The violence began when thousands of striking police officers and civilian protesters clashed with government troops on Wednesday over an attempt by Mr Sanchez de Lozada to introduce a new income tax.
The national police, demanding a 40 per cent wage rise, occupied a central plaza on Wednesday where they were fired upon by army snipers posted on nearby rooftops.
The army shot protesters dead as Mr Sanchez de Lozada was smuggled out of the presidential palace in an ambulance, an appropriate metaphor for the fragile health of the continent's second- poorest nation.
On Thursday, a sniper shot dead a 21-year-old nurse in the city centre as she helped load an ambulance with wounded people and four other people were killed in the Alto area, which adjoins La Paz.
"The government has lost all its authority and rules solely by force," complained Mr Antonio Peredo, an opposition deputy.

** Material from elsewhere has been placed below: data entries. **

/-- R132: the station turns frames back. -/
def Station.reflecting (st : Station) : Bool :=
  if st.reflect = 0 then st.lostUp || st.lostDown else st.reflect == 1 || st.reflect == 2
/-- R114, R132: the STATUS byte; `turning`: the station turns the frame in hand. -/
def Station.status (st : Station) (turning : Bool) : Nat :=
  128 * b2n (st.faults != 0) + 64 * b2n st.reset + 32 * b2n st.cmdErr + 16 * b2n st.dup + 8 * b2n st.toneLost +
  4 * b2n (turning || st.reflecting) + st.mode
/-- R124, R132: REFLECT has the station turn frames that come from an end. -/
def Station.turnsFrom (st : Station) (fromB : Bool) : Bool :=
  if st.reflect = 0 then (if fromB then st.lostUp else st.lostDown)
  else if st.reflect = 1 then !fromB else if st.reflect = 2 then fromB else false
/-- R132: whether the station turns the frame back. -/
def Station.turns (st : Station) (h : Heard) : Bool :=
  (h.cmd == 0x03 && h.stake != 0 && h.stake == st.stake && (nth h.payload 0 0).getLsbD 0) || st.turnsFrom h.fromB
/-- R114, R121: whether the station is addressed. STATUS as a register shows the flags of the command before (log 274). -/
def Station.addressed (st : Station) (h : Heard) : Bool :=
  h.stake == 0 || (h.stake == 0xFF && st.stake == 0xFF) || (h.stake == st.stake && st.stake != 0xFF)
/-- R124: registers 0x0010 to 0x0013 at their defaults. -/
def Station.defaults (st : Station) : Station :=
  { st with cellsPopulated := 0xFFFF, balNeighbour := 0, balMaxTemp := 850, reflect := 0 }
/-- R124, R135: the return to the ROM loader; with the code that ran, its rounds and tests are gone. -/
def Station.toLoader (st : Station) : Station :=
  { st.defaults with
    mode := 0, codeVersion := 0, stake := 0xFF, image := [], bleeds := 0, refused := 0, eccPending := false
    sampling := none, rounds := [], openWire := {}, switchTest := {} }
/-- R118: the commands with effect. -/
def withEffect (cmd : Nat) : Bool := [0x20, 0x21, 0x30, 0x31, 0x40, 0x51, 0x61].contains cmd
/-- R120: commands that R120 defines a record for. -/
def hasRecord (cmd : Nat) : Bool := !([0x02, 0x10, 0x21, 0x41, 0x50] : List Nat).contains cmd
/-- R120: the STAKE fields a command is sent with. -/
def stakeFieldOk (cmd stake : Nat) : Bool :=
  let one := decide (1 ≤ stake) && decide (stake ≤ 24)
  if cmd = 0x01 then stake == 0xFF
  else if cmd = 0x02 ∨ cmd = 0x10 ∨ cmd = 0x20 ∨ cmd = 0x41 then stake == 0
  else if cmd = 0x30 ∨ cmd = 0x31 then one
  else if cmd = 0x50 ∨ cmd = 0x51 then stake == 0 || stake == 0xFF
  else stake == 0 || one
/-- R120: length of the record data of a command, in bytes. -/
def recordLen (cmd : Nat) (p : List Byte) : Nat :=
  if cmd = 0x01 then 14 else if cmd = 0x03 then 8 else if cmd = 0x11 then 34 else if cmd = 0x12 then 17 else if cmd = 0x13 then 14
  else if cmd = 0x20 then 4 else if cmd = 0x30 then 36 else if cmd = 0x31 then 66 else if cmd = 0x40 then 10 else if cmd = 0x51 then 11
  else if cmd = 0x60 then 3 + 2 * fieldAt 2 1 p else if cmd = 0x61 then 4 else 0
/-- R120: the commands there are. -/
def knownCmd (cmd : Nat) : Bool :=
  ([0x01, 0x02, 0x03, 0x10, 0x11, 0x12, 0x13, 0x20, 0x21, 0x30, 0x31, 0x40, 0x41, 0x50, 0x51, 0x60, 0x61] : List Nat).contains cmd
/-- R120: the payload of a command is valid. -/
def payloadOk (cmd stake : Nat) (p : List Byte) : Bool :=
  let n := p.length
  if cmd = 0x01 then n == 2 && decide (fieldAt 1 1 p ≤ 1)
  else if cmd = 0x02 ∨ cmd = 0x12 ∨ cmd = 0x13 then n == 0
  else if cmd = 0x03 then n == 1 && decide (fieldAt 0 1 p ≤ 1)
  else if cmd = 0x11 then n == 1
  else if cmd = 0x10 then n == 54 && fieldAt 1 1 p == 0
  else if cmd = 0x20 then n == 50
  else if cmd = 0x21 then n == 4
  else if cmd = 0x30 then n == 4 && decide (fieldAt 0 4 p < 2 ^ 17)
  else if cmd = 0x31 then n == 2
  else if cmd = 0x40 then n == 10 && decide (1 ≤ fieldAt 8 2 p) && decide (fieldAt 8 2 p ≤ 600)
  else if cmd = 0x41 then n == 2 && fieldAt 0 2 p == 0xA55A
  else if cmd = 0x50 then decide (5 ≤ n) && decide (n ≤ 52)
  else if cmd = 0x51 then n == 12
  else if cmd = 0x60 then n == 3 && decide (1 ≤ fieldAt 2 1 p) && decide (fieldAt 2 1 p ≤ (if stake = 0 then 16 else 32))
  else if cmd = 0x61 then decide (1 ≤ fieldAt 2 1 p) && decide (fieldAt 2 1 p ≤ 30) && n == 3 + 2 * fieldAt 2 1 p
  else false

/-- R122: bits of a BALANCE_SET mask that the station refuses. Bits are taken from the lowest cell upwards. -/
def refusedBits (st : Station) (dieT : Int) (mask : Nat) : Nat :=
  if dieT > (leSigned (leBytes 2 st.balMaxTemp)) then mask
  else
    (List.range 16).foldl (fun r i =>
      let on := bitAt mask i
      let below := i > 0 && bitAt mask (i - 1) && !bitAt r (i - 1)
      if on && (!bitAt st.cellsPopulated i || (below && st.balNeighbour == 0)) then withBit r i else r) 0
/-- R124: the register at an address. -/
def Station.reg (st : Station) (a : Nat) : Nat :=
  if a ≤ 3 then (st.uid >>> (16 * a)) % 65536
  else if a = 4 then st.hwId
  else if a = 5 then st.romVersion
  else if a = 6 then st.codeVersion % 65536
  else if a = 7 then st.codeVersion / 65536
  else if a = 8 then st.stake
  else if a = 9 then st.status false
  else if a = 0xA then st.rxValid
  else if a = 0xB then st.rxBad
  else if a = 0xC then st.faults
  else if a = 0x10 then st.cellsPopulated
  else if a = 0x11 then st.balNeighbour
  else if a = 0x12 then st.balMaxTemp
  else if a = 0x13 then st.reflect
  else 0
/-- R124: RX_VALID and RX_CRC_ERRORS clear when a READ_REG returns them. -/
def Station.afterRead (st : Station) (a : Nat) : Station :=
  if a = 0xA then { st with rxValid := 0 } else if a = 0xB then { st with rxBad := 0 } else st
/-- R124: WRITE_REG of one writable address. -/
def Station.setReg (st : Station) (a v : Nat) : Station :=
  if a = 0xC then { st with faults := clearBits st.faults v }
  else if a = 0x10 then { st with cellsPopulated := v }
  else if a = 0x11 then { st with balNeighbour := v }
  else if a = 0x12 then { st with balMaxTemp := v }
  else if a = 0x13 then { st with reflect := v }
  else st
/-- R124: the addresses WRITE_REG can write. -/
def writableReg (a : Nat) : Bool := a == 0xC || (decide (0x10 ≤ a) && decide (a ≤ 0x13))

/-- R135: blocks of 48 bytes that the image of a length needs and the loader lacks. -/
def missingBlocks (image : List (Nat × List Byte)) (len : Nat) : List Nat :=
  (List.range ((len + 47) / 48)).filter (fun b => decide ((lookupD [] image (48 * b)).length < min 48 (len - 48 * b)))
/-- R135: the image bytes 0 to len − 1. -/
def imageBytes (image : List (Nat × List Byte)) (len : Nat) : List Byte :=
  ((List.range ((len + 47) / 48)).flatMap (fun b => lookupD [] image (48 * b))).take len

/-- R123: the record of the last ended test. -/
def StationTest.data (t : StationTest) (n : Nat) (busy : Bool) : List Byte :=
  leBytes 1 t.endedSeq ++ leBytes 1 (if busy then 1 else t.state) ++
  (List.range n).flatMap (fun i => leInt 2 (nth t.values i 0))
/-- R123: a test of a selection starts, unless a test runs or nothing is selected. -/
def StationTest.start (t : StationTest) (busy : Bool) (sel on : Nat) : StationTest :=
  if busy ∨ sel = 0 then t else { t with running := some sel, on := on, seq := (t.seq + 1) % 256 }
/-- R123: a test of the station runs. -/
def Station.testing (st : Station) : Bool := st.openWire.running.isSome || st.switchTest.running.isSome
/-- R122, R160, R162: the bleeds that are on at a stamp: those of a switch test; else none during an open-wire test, in a quiet
window and in a sleeping station; else those of BALANCE_SET. -/
def Station.bleedsOn (st : Station) (now : Nat) : Nat :=
  if st.switchTest.running.isSome then st.switchTest.on
  else if st.openWire.running.isSome || st.sleeping || st.quiets.any (fun q => decide (q.1 ≤ now) && decide (now < q.2)) then 0
  else st.bleeds
/-- R122: a window that holds the bleeds off; windows that have ended are forgotten. -/
def Station.hold (st : Station) (now first last : Nat) : Station :=
  { st with quiets := st.quiets.filter (fun q => decide (now < q.2)) ++ (if first < last then [(first, last)] else []) }
/-- R122: the window that ends first has ended. -/
def Station.endWindow (st : Station) : Station :=
  match listMin? (st.quiets.map (fun q => (q.2 : Int))) with
  | none => st
  | some e => { st with quiets := st.quiets.filter (fun q => decide (e < (q.2 : Int))) }

/-- R122: the record of READ_CELLS for a round (0xFF: the latest). -/
def Station.cellData (st : Station) (round : Nat) : List Byte :=
  let held := if round = 0xFF then st.rounds.head? else st.rounds.find? (fun r => r.round == round)
  match held with
  | none => leBytes 1 round ++ leBytes 1 1 ++ (List.range 16).flatMap (fun _ => leBytes 2 0xFFFF)
  | some r => leBytes 1 r.round ++ leBytes 1 (2 * b2n r.late + 4 * b2n r.bleedNear) ++
      (List.range 16).flatMap (fun i => leBytes 2 (if bitAt st.cellsPopulated i then nth r.v i 0xFFFF else 0xFFFF))

/-- A record of the station for the command in hand. -/
def Station.record (st : Station) (turning : Bool) (data : List Byte) : RingRec :=
  { stake := st.stake, status := st.status turning, data := data }
/-- An answer that appends data after executing. -/
def answer (st : Station) (next : Nat) (data : List Byte) : Answer := ⟨st, some (st.record false data), next⟩
/-- An answer without a record. -/
def silent (st : Station) (next : Nat) : Answer := ⟨st, none, next⟩
/-- R114, R120, R121: a command not executed: CMD_ERR, and where a record is due one without data; a loader shows MODE 0. -/
def Station.refuse (st : Station) (h : Heard) (next : Nat) : Answer :=
  let st := { st with cmdErr := true, dup := false }
  if hasRecord h.cmd || st.mode != 2 then ⟨st, some { st.record (st.turns h) [] with status := st.status (st.turns h) - (if st.mode = 1 then 1 else 0) }, next⟩
  else silent st next

/-- R125: STAKE in operating code. -/
def Station.onStake (st : Station) (h : Heard) (next : Nat) : Answer :=
  let step (n : Nat) : Nat := if fieldAt 1 1 h.payload = 0 then (n + 1) % 256 else (n + 255) % 256
  if st.mode ≠ 2 then silent st next
  else if st.stake ≠ 0xFF then silent st (step st.stake)
  else if next = 0 ∨ next > 24 then st.refuse h next
  else
    let st := { st with stake := next, reset := false, cmdErr := false, dup := false }
    answer st (step next) (leBytes 8 st.uid ++ leBytes 2 st.hwId ++ leBytes 2 st.romVersion ++ [16, 8])
/-- R135: CODE_LOAD. -/
def Station.onCodeLoad (st : Station) (h : Heard) : Station :=
  let addr := fieldAt 0 4 h.payload
  if st.mode = 2 ∧ addr ≠ 0 then st
  else
    let st := if st.mode = 2 then st.toLoader else if addr = 0 then { st with image := [] } else st
    { st with mode := 1, image := insertKey addr (h.payload.drop 4) st.image }
/-- R135: CODE_RUN. FIRST_MISSING is a byte address, and VERSION is 0 in a record with RESULT 1 to 3 (DESIGN CHOICE, log 276). -/
def Station.onCodeRun (st : Station) (h : Heard) (next : Nat) : Answer :=
  let len := fieldAt 0 4 h.payload
  let crc := fieldAt 4 4 h.payload
  let version := fieldAt 8 4 h.payload
  let data (r m f v : Nat) : List Byte := leBytes 1 r ++ leBytes 2 m ++ leBytes 4 f ++ leBytes 4 v
  if st.mode = 2 then answer st next (data 0 0 0 st.codeVersion)
  else if len > 131072 then answer st next (data 3 0 0 0)
  else
    let missing := missingBlocks st.image len
    if !missing.isEmpty then answer st next (data 2 missing.length (48 * missing.headD 0) 0)
    else if crc32 (imageBytes st.image len) ≠ crc then answer st next (data 1 0 0 0)
    else answer { st with mode := 2, reset := true, codeVersion := version, openWire := {}, switchTest := {}, rounds := [] } next (data 0 0 0 version)

/-- R111, R122: ticks from the frame mark of SAMPLE_AT to 50 µs after the conversion: T_REP, WAIT in units of 10 ns, 50 µs. -/
def sampleHold (wait : Nat) : Nat := (625 + 10 * wait + 50000 + 3) / 4
/-- The effect of an addressed, valid frame on a station in the right mode (R120 to R123, R135, R160 to R166). -/
def Station.execute (st : Station) (h : Heard) (e : StationSense) (next : Nat) : Answer :=
  let p := h.payload
  let own : Nat := st.stake - 1
  let staked := st.stake != 0xFF
  if h.cmd = 0x02 then silent { st.defaults with stake := 0xFF } next
  else if h.cmd = 0x03 then answer st next (leBytes 4 e.uptime ++ leBytes 2 st.rxValid ++ leBytes 2 st.rxBad)
  else if h.cmd = 0x10 then
    silent (if staked then
      ({ st with sampling := some (fieldAt 0 1 p, fieldAt 2 4 p, fieldAt (6 + 2 * own) 2 p) } : Station).hold h.now h.now (h.now + sampleHold (fieldAt (6 + 2 * own) 2 p))
      else st) next
  else if h.cmd = 0x11 then answer st next (st.cellData (fieldAt 0 1 p))
  else if h.cmd = 0x12 then answer st next (leBytes 1 e.age ++ (List.range 8).flatMap (fun i => leInt 2 (nth e.temps i tInvalid)))
  else if h.cmd = 0x13 then
    answer st next (leInt 2 e.dieT ++ leBytes 2 ((st.rounds.head?.map HeldRound.stackV).getD 0xFFFF) ++ leBytes 2 e.vrefA ++
      leBytes 2 e.vrefB ++ leBytes 2 e.vdd ++ leBytes 2 e.sensed ++ leBytes 2 st.faults)
  else if h.cmd = 0x20 then
    let mask := if fieldAt 0 2 p = 0 ∨ !staked then 0 else fieldAt (2 + 2 * own) 2 p
    let refused := refusedBits st e.dieT mask
    answer { st with bleeds := mask - refused, refused := refused } next (leBytes 2 (mask - refused) ++ leBytes 2 refused)
  else if h.cmd = 0x21 then
    silent (st.hold h.now (h.now + 250 * fieldAt 0 2 p) (h.now + 250 * fieldAt 0 2 p + 2500 * fieldAt 2 2 p)) next
  else if h.cmd = 0x30 then
    answer { st with openWire := st.openWire.start st.testing (fieldAt 0 4 p) 0 } next (st.openWire.data 17 (st.testing && fieldAt 0 4 p != 0))
  else if h.cmd = 0x31 then
    let mask := fieldAt 0 2 p
    answer { st with switchTest := st.switchTest.start st.testing mask (mask - refusedBits st e.dieT mask) } next
      (st.switchTest.data 32 (st.testing && mask != 0))
  else if h.cmd = 0x40 then answer { st with sleepSet := p } next p
  else if h.cmd = 0x41 then silent { st with sleeping := true, bleeds := 0, burstAt := none } next
  else if h.cmd = 0x60 then
    let a := fieldAt 0 2 p
    let n := fieldAt 2 1 p
    answer ((List.range n).foldl (fun st i => st.afterRead (a + i)) st) next
      (p ++ (List.range n).flatMap (fun i => leBytes 2 (st.reg (a + i))))
  else
    let a := fieldAt 0 2 p
    let n := fieldAt 2 1 p
    let ok := (List.range n).all (fun i => writableReg (a + i))
    answer (if ok then (List.range n).foldl (fun st i => st.setReg (a + i) (fieldAt (3 + 2 * i) 2 p)) st else st) next
      (leBytes 2 a ++ leBytes 1 n ++ leBytes 1 (b2n (!ok)))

Thousands of citizens joined the striking police who seized the foreign ministry and fired tear gas in support of demonstrators who then besieged the presidential palace.
A dozen government buildings were torched, including the Ministry of Sustainable Development, along with banks and party offices belonging to the governing conservative coalition.
Militarised rural police in charge of coca eradication efforts downed weapons around the country, putting a temporary halt to the nation's anti-drug efforts.
Teachers, farmers, and union workers all demonstrated in the city's streets on Thursday, with a march of 5,000 trade unionists nearly reaching the presidential palace again.
Army tanks patrolled city streets yesterday while troops clubbed knots of peaceful protesters who answered opposition calls for further mobilisation.
President Lozada cancelled the income tax reform project, which would have affected workers earning just $150 a month, having justified the tax hike to reduce its deficit - now 8.5 per cent of the budget - to the 5.5 per cent demanded by the International Monetary Fund.
President Lozada called for a "new fraternal dialogue among the Bolivian people" while police called off their protest on Thursday after a fast-track agreement offered hefty bonuses and indemnity of $10,000 to the families of murdered officers.
"The protests will continue until the government resigns," said opposition leader Mr Evo Morales, who finished a close second in last year's presidential elections.
The indigenous organiser led protests by coca farmers last month which were brutally crushed by state security forces, leaving a dozen farmers dead.
However, the latest wave of protests has enjoyed much broader national support, including business leaders frustrated at the virtual collapse of domestic industry.
President Lozada, who ruled Bolivia from 1993-1997, won less than a fifth of the popular vote in last year's elections and was nominated by a fractured parliament. An easy target for satire, Mr Sanchez de Lozada speaks Spanish with a US accent, having spent most of his life abroad. In his first term of office President Sanchez de Lozada privatised state assets and caved in to US demands for control of coca eradication efforts.
The US government declared its "total" support for the embattled Bolivian President who recently agreed to host 300 US troops and establish a US army base in the Amazon region in return for $4.5 million in US military aid. The Bolivian crisis has highlighted growing unrest across the region where free market policies have led to the repeal of labour laws, the decline of wages and the collapse of subsistence farm incomes.